Прибежавший дворник с трудом отогнал собаку и привязал ее на цепь. Папа вошел в разодранном пальто, окровавленный, и сейчас же тетя стала его раздевать, разрезая ножницами рукав окровавленной сорочки, а папа полулежал в кресле, и я видел на его белом теле глубокие сине-красные следы собачьих зубов и раны, сочащиеся кровью.
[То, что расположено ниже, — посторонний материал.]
-- ==== Sys2Proof/Laws/Des.lean ====
section
/-! SUPPORT. The functions of DES bit by bit, said once (45_tdes.md R370, R373, R375). -/

namespace Sys2Proof.Machine

theorem testBit_two_mul_add (x : Nat) (b : Bool) (i : Nat) :
    (2 * x + b.toNat).testBit i = if i = 0 then b else x.testBit (i - 1) := by
  cases i with
  | zero => cases b <;> simp [Nat.testBit_zero]
  | succ i =>
    rw [Nat.testBit_succ, if_neg (by omega)]
    congr 1
    cases b <;> simp; omega

/-- The bits of a number built from its most significant bit on. -/
theorem testBit_foldl (b : Nat → Bool) (T : List Nat) :
    ∀ i < T.length, (T.foldl (fun acc t => 2 * acc + (b t).toNat) 0).testBit i = b (T.getD (T.length - 1 - i) 0) := by
  induction T using List.reverseRecOn with
  | nil => intro i hi; simp at hi
  | append_singleton T t ih =>
    intro i hi
    rw [List.foldl_append, List.foldl_cons, List.foldl_nil, testBit_two_mul_add]
    simp only [List.length_append, List.length_cons, List.length_nil] at hi ⊢
    by_cases h : i = 0
    · subst h; simp
    · rw [if_neg h, ih (i - 1) (by omega)]
      congr 1
      rw [List.getD_append _ _ _ _ (by omega)]
      congr 1; omega

/-- Bit j of a permuted value is the bit the table names (45_tdes.md R370). -/
theorem permute_bit {m n : Nat} (T : List Nat) (v : BitVec m) (hT : T.length = n) {j : Nat} (hj : j < n) :
    bitFrom1 (permute n T v) (j + 1) = bitFrom1 v (T.getD j 0) := by
  unfold bitFrom1 permute
  rw [BitVec.getLsbD_ofNat, decide_eq_true (by omega), Bool.true_and,
    testBit_foldl (fun t => v.getLsbD (m - t)) T _ (by omega)]
  congr 3; omega

/-- The bits of a block as R370 numbers them. -/
theorem be64_bit (x : Bytes) (hx : x.length = 8) {t : Nat} (h1 : 1 ≤ t) (h2 : t ≤ 64) :
    bitFrom1 (be64 x) t = desBitOf x t := by
  match x, hx with
  | [a,b,c,d,e,f,g,h], _ =>
  have : be64 [a,b,c,d,e,f,g,h] = a ++ b ++ c ++ d ++ e ++ f ++ g ++ h := by
    apply BitVec.eq_of_toNat_eq
    have := a.isLt; have := b.isLt; have := c.isLt; have := d.isLt
    have := e.isLt; have := f.isLt; have := g.isLt; have := h.isLt
    simp only [be64, beNat, List.reverse_cons, List.reverse_nil, List.nil_append, List.cons_append, leNat,
      BitVec.toNat_append, BitVec.toNat_ofNat]
    iterate 7 rw [← Nat.shiftLeft_add_eq_or_of_lt (by omega)]
    simp only [Nat.shiftLeft_eq]
    omega
  rw [this]
  unfold bitFrom1 desBitOf
  simp only [BitVec.getLsbD_append]
  interval_cases t <;> simp

/-- The bits of the string of a value (45_tdes.md R375). -/
theorem toBE64_bits (v : DWord) :
    (toBE64 v).length = 8 ∧ ∀ j < 64, desBitOf (toBE64 v) (j + 1) = bitFrom1 v (j + 1) :=
  ⟨length_toBE64 v, fun j hj => by rw [← be64_bit _ (length_toBE64 v) (by omega) (by omega), be64_toBE64]⟩

/-- The bits of a rotated half (45_tdes.md R373). -/
theorem rotl28_bit (v : BitVec 28) {s : Nat} (hs : s < 28) {t : Nat} (h1 : 1 ≤ t) (h2 : t ≤ 28) :
    bitFrom1 (rotl28 v s) t = bitFrom1 v ((t - 1 + s) % 28 + 1) := by
  unfold bitFrom1 rotl28
  rw [BitVec.getLsbD_or, BitVec.getLsbD_shiftLeft, BitVec.getLsbD_ushiftRight]
  by_cases h : t - 1 + s < 28
  · rw [Nat.mod_eq_of_lt h]
    have a1 : ¬ 28 - t < s := by omega
    have a2 : 28 ≤ 28 - s + (28 - t) := by omega
    rw [BitVec.getLsbD_of_ge v _ a2]
    simp [a1, show 28 - t < 28 by omega, show 28 - t - s = 28 - (t - 1 + s + 1) by omega]
  · have e : (t - 1 + s) % 28 = t - 1 + s - 28 := by omega
    rw [e]
    have a1 : 28 - t < s := by omega
    simp [a1, show 28 - s + (28 - t) = 28 - (t - 1 + s - 28 + 1) by omega]

/-- The bits of {C, D} (45_tdes.md R373). -/
theorem append_bit (C D : BitVec 28) {p : Nat} (h1 : 1 ≤ p) (h2 : p ≤ 56) :
    bitFrom1 (C ++ D) p = if p ≤ 28 then bitFrom1 C p else bitFrom1 D (p - 28) := by
  unfold bitFrom1
  rw [BitVec.getLsbD_append]
  by_cases h : p ≤ 28
  · simp [h, show ¬ 56 - p < 28 by omega, show 56 - p - 28 = 28 - p by omega]
  · simp [h, show 56 - p < 28 by omega, show 28 - (p - 28) = 56 - p by omega]

end Sys2Proof.Machine
end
Перед образом горела гранатовая приютская лампадка, за окнами сияла голубая лунная ночь, огонь свечи колебался, бросая на стены громадные движущиеся тени, а в эмалированном тазу с обрывками ваты и марли качалась кроваво-розовая вода, и я, рыдая, обнимал папины колени, с ужасом и отчаянием повторяя:

— Папочка, папочка, милый, дорогой папочка. — И мое сердце готово было разорваться от любви к этому самому родному, близкому и любимому мною человеку.

Мне казалось, что папа сию минуту на моих глазах умрет или сбесится, потому что, может быть, собака была бешеная.

Женя стоял рядом со мной на коленях возле папы и мелко-мелко крестился, и слезы текли из его настороженных янтарных глаз.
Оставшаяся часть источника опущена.